Autonomic dysfunction is not a single disease entity but an umbrella term encompassing autonomic abnormalities from diverse causes and mechanisms, ranging from functional (reversible) conditions to those accompanying progressive neurodegenerative disorders.

Classification

Primary Autonomic Dysfunction

  • Pure autonomic failure (PAF): characterized primarily by progressive orthostatic hypotension, with alpha-synuclein accumulation
  • Multiple system atrophy (MSA): a combination of parkinsonian features, cerebellar signs, and autonomic failure
  • Parkinson's disease-associated autonomic failure

Secondary Autonomic Dysfunction

  • Diabetic autonomic neuropathy: a serious complication of diabetic neuropathy involving cardiovascular, gastrointestinal, urological, and sudomotor dysfunction [4]
  • Autoimmune autonomic neuropathy: caused by anti-ganglionic acetylcholine receptor antibodies (ganglionic AChR Ab) and others [5]
  • Small fiber neuropathy-associated: cutaneous small fiber damage causing sudomotor and vasomotor dysregulation
  • Chronic stress and burnout-related functional autonomic dysfunction
  • Long COVID-associated autonomic dysfunction

Major Clinical Manifestations

Cardiovascular Symptoms

  • Orthostatic hypotension: systolic blood pressure drop of 20 mmHg or more within 3 minutes of standing [2]
  • Postural orthostatic tachycardia syndrome (POTS): heart rate increase of 30 bpm or more upon standing
  • Vasovagal syncope: reflex syncope triggered by prolonged standing, pain, or emotional stimuli
  • Resting tachycardia or bradycardia, exercise intolerance

Gastrointestinal Symptoms

  • Gastroparesis: delayed gastric emptying, early satiety, nausea
  • Intestinal dysmotility: constipation, diarrhea, abdominal pain
  • Dysphagia

Sudomotor Abnormalities

  • Anhidrosis: reduced or absent sweating
  • Hyperhidrosis: focal or generalized excessive sweating
  • Compensatory hyperhidrosis: excessive proximal sweating when distal sweating is reduced

Other Symptoms

  • Bladder dysfunction: urinary hesitancy, nocturia, urge incontinence
  • Pupillary abnormalities: delayed dilation, abnormal light reflex
  • Chronic fatigue, cognitive impairment

Diagnosis

Heart Rate Variability (HRV) Analysis

HRV is the most widely used noninvasive marker of autonomic function [3]. Time-domain (RMSSD, SDNN) and frequency-domain (LF, HF power) analyses are used to assess sympathetic-parasympathetic balance.

Tilt Table Test

This evaluates cardiovascular responses to passive orthostasis to diagnose orthostatic hypotension, POTS, and neurocardiogenic syncope.

Valsalva Maneuver Test

Heart rate and blood pressure response patterns during forced expiration (Valsalva) are used to quantitatively assess sympathetic and parasympathetic reflex function.

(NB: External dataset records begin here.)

/-! ### Resets and the load -/

/-- R175, R176: what each kind of reset makes of the part, and what the release of the reset pin starts;
a release of a pin that is not held does nothing (log 3: the model's choice), and
while the pin is held no other event does anything. R28: every frame being sent toward the switch core reaches
it with its bad mark set, and every frame handed to a line lane and not wholly sent is ended there and seen as
damaged; which ones these are, the newest of each port, is the event's operand (log 10: the model's choice).
POWER_ON under a held pin and a second assertion are log 20: the model's choices. -/
def Obligations.ResetsTakeEffect : Prop :=
  (allPorts.map Fin.val = List.range 48 ∧ ∀ s : State, s.cutFrames = allPorts.flatMap fun p =>
    match (s.traffic p).sending with
    | none => []
    | some f => [.toSwitch p f.bytes true (decide (f.source ≠ .forwarded))])
  ∧ (∀ (s : State) (unsent : List Port),
    let handed (p : Port) : List (List Byte) := s.outputs.flatMap fun o =>
      match o with
      | .toLine q bytes => if q = p then [bytes] else []
      | _ => []
    s.lineCuts unsent = allPorts.flatMap fun p =>
      ((handed p).drop ((handed p).length - unsent.count p)).map (Output.lineCut p))
  ∧ ∀ (s : State) (inputs : ResetInputs),
    let reset (causes : ResetCauses) (progress : LoadProgress) : State :=
      State.atReset inputs.straps causes progress s.pending s.arbiter
        (s.outputs ++ s.cutFrames ++ s.lineCuts inputs.unsent)
    (s.pinHeld = false →
      exec (.powerOnReset inputs) s = .next (reset ⟨true, false, false, false⟩ .firstPass)
      ∧ exec (.pinReset inputs) s = .next (reset { s.startUp.causes with pin := true } .awaitingRelease)
      ∧ exec .pinRelease s = .next s)
    ∧ (s.pinHeld = true →
      exec .pinRelease s = .next { s with startUp := { s.startUp with progress := .firstPass } }
      ∧ exec (.powerOnReset inputs) s = .next (reset ⟨true, false, false, false⟩ .awaitingRelease)
      ∧ ∀ i, i ≠ .pinRelease → (∀ x, i ≠ .powerOnReset x) → exec i s = .next s)
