-- ==== Sys2Proof/Laws/Moves.lean ====
section
/-! SUPPORT. What one event can do, said once: every operation of the part is a chain of the moves below,
each with the guard under which the operations make it. An invariant is proved over the moves. -/

namespace Sys2Proof.Machine

/-- One primitive change of the state, with its guard. -/
inductive Move : State → State → Prop where
  /-- A training context changes within its link state. -/
  | training (s : State) (p : Port) (f : Training → Training)
      (hl : ∀ t, (f t).link = t.link) (ht : ∀ t, t.timersFit → (f t).timersFit)
      (hb : s.limitsFit → (s.training p).bounded → (f (s.training p)).bounded) : Move s (s.updTraining p f)
  /-- A port enters a link state other than TRAIN. -/
  | link (s : State) (p : Port) (l : LinkState) (f : Training → Training) (hn : l ≠ .train)
      (hl : ∀ t, (f t).link = l) (ht : ∀ t, (f t).timersFit)
      (hb : s.limitsFit → (s.training p).bounded → (f (s.training p)).bounded) :
      Move s (s.updTraining p f)
  /-- A port enters TRAIN: its group's capture slot is free, or it is in TRAIN already. -/
  | train (s : State) (p : Port) (f : Training → Training)
      (hg : (s.group (s.groupOf p)).slot = none ∨ s.link p = .train)
      (hl : ∀ t, (f t).link = .train) (ht : ∀ t, (f t).timersFit)
      (hb : s.limitsFit → (s.training p).bounded → (f (s.training p)).bounded) :
      Move s (s.updTraining p f)
  /-- A port's frames or counters change. -/
  | traffic (s : State) (p : Port) (f : Traffic → Traffic) (hb : ∀ t, t.bounded → (f t).bounded) :
      Move s (s.updTraffic p f)
  /-- A port's pending event set changes. -/
  | events (s : State) (p : Port) (f : PortEvents → PortEvents)
      (hb : ∀ e, e.countsFit → (f e).countsFit) :
      Move s (s.updPort p fun x => { x with events := f x.events })
  /-- A port's line mode, stored results or survey record change. -/
  | plain (s : State) (p : Port) (f : PortState → PortState)
      (h : ∀ x, (f x).training = x.training ∧ (f x).traffic = x.traffic ∧ (f x).events = x.events
        ∧ (f x).profile = x.profile ∧ (f x).cableClass = x.cableClass) : Move s (s.updPort p f)
  /-- A port's profile is stored: its bundle group stays, or the port is not in TRAIN. -/
  | profile (s : State) (p : Port) (new : Profile) (hg : new.group = s.groupOf p ∨ s.link p ≠ .train) :
      Move s (s.updPort p fun x => { x with profile := new })
  /-- Class selection for a port. -/
  | classOf (s : State) (p : Port) : Move s (s.selectClassOf p)
  /-- A plan entry is stored, and class selection runs for all ports. -/
  | plan (s : State) (i : Fin 16) (e : PlanEntry) (hu : i = 0 → e.inUse = true)
      (hb : s.limitsFit → e.limitsFit) :
      Move s ({ s with plan := s.plan.set i e }.selectAllClasses)
  /-- An entry is admitted under the queue's capacity. -/
  | enqueue (s : State) (x : QueueEntry) (h : s.queue.length < Config.queuePlaces) : Move s (s.enqueue x)
  /-- An entry changes in its place. -/
  | entry (s : State) (n : Nat) (f : QueueEntry → QueueEntry) (hn : ∀ x, (f x).serial = x.serial) :
      Move s (s.updEntry n f)
  /-- An entry leaves the queue. -/
  | remove (s : State) (n : Nat) : Move s (s.dropEntry n)
  /-- An engine changes. -/
  | engine (s : State) (e : EngineId) (f : Engine → Engine)
      (hb : s.supervision.bounded → (s.engine e).passedOver ≤ 64 → (f (s.engine e)).passedOver ≤ 64) :
      Move s (s.updEngine e f)
  /-- A capture slot is taken: no other member of the group is in TRAIN. -/
  | take (s : State) (g : Group) (h : SlotHolder)
      (hg : ∀ q, q ≠ h.port → s.groupOf q = g → s.link q ≠ .train) :
      Move s (s.updGroup g fun x => { x with slot := some h, reserved := false })
  /-- A bundle group's row changes, its slot kept or freed. -/
  | group (s : State) (g : Group) (f : BundleGroup → BundleGroup)
      (h : ∀ x, (f x).slot = x.slot ∨ (f x).slot = none) : Move s (s.updGroup g f)
  /-- The supervision unit changes. -/
  | supervision (s : State) (f : Supervision → Supervision) (hb : ∀ v, v.bounded → (f v).bounded) :
      Move s (s.updSupervision f)
  /-- The notice unit changes. -/
  | notice (s : State) (n : NoticeUnit) (hb : s.notice.device.countsFit → n.device.countsFit) :
      Move s { s with notice := n }
  /-- The signature table is written below the lock index, or the lock index is lowered. -/
  | signatures (s : State) (t : SignatureTable)
      (h : s.lockFits → (t.lock ≤ s.signatures.lock ∧ t.lock % 16 = 0)
        ∧ ∀ i : Fin 1024, s.signatures.lock ≤ i.val → t.entries[i] = s.signatures.entries[i]) :
      Move s { s with signatures := t }
  /-- The availability of a quad changes. -/
  | quads (s : State) (q : Vector Bool 12) : Move s { s with quads := q }
  /-- The reset cause record changes. -/
  | causes (s : State) (c : ResetCauses) : Move s { s with startUp := { s.startUp with causes := c } }
  /-- A result is numbered. -/
  | sequence (s : State) (n : BitVec 32) : Move s { s with sequence := n }
  /-- The model's own records change. -/
  | own (s : State) (due : Due) (arbiter : Nat) (outputs : List Output) :
      Move s { s with due := due, arbiter := arbiter, outputs := outputs }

Sudomotor Function Testing

The quantitative sudomotor axon reflex test (QSART) and thermoregulatory sweat test evaluate the function of sudomotor neurons.

Laboratory and Additional Tests

Fasting glucose, HbA1c (diabetes screening), anti-ganglionic AChR antibodies, nerve conduction studies, and skin punch biopsy for small fiber assessment are used for etiological evaluation.

Treatment

Cause-Specific Treatment

For diabetic autonomic neuropathy, strict glycemic control is the most important measure to slow disease progression [4]. Autoimmune autonomic neuropathy may respond to immunotherapy including corticosteroids, intravenous immunoglobulin (IVIG), and plasmapheresis [5].

Symptom-Based Management

  • Orthostatic hypotension: increased fluid and salt intake, compression stockings, fludrocortisone, midodrine
  • POTS: hydration, lower extremity strengthening exercises, beta-blockers, ivabradine
  • Gastroparesis: small frequent meals, prokinetic agents (metoclopramide)
  • Neurocardiogenic syncope: lifestyle modifications, beta-blockers

Autonomic Modulation Therapy

Stellate ganglion block suppresses sympathetic hyperactivation and helps restore autonomic balance. Transcranial magnetic stimulation (TMS), transcranial direct current stimulation (tDCS), and HRV biofeedback training are used as adjunctive therapies for functional autonomic dysfunction.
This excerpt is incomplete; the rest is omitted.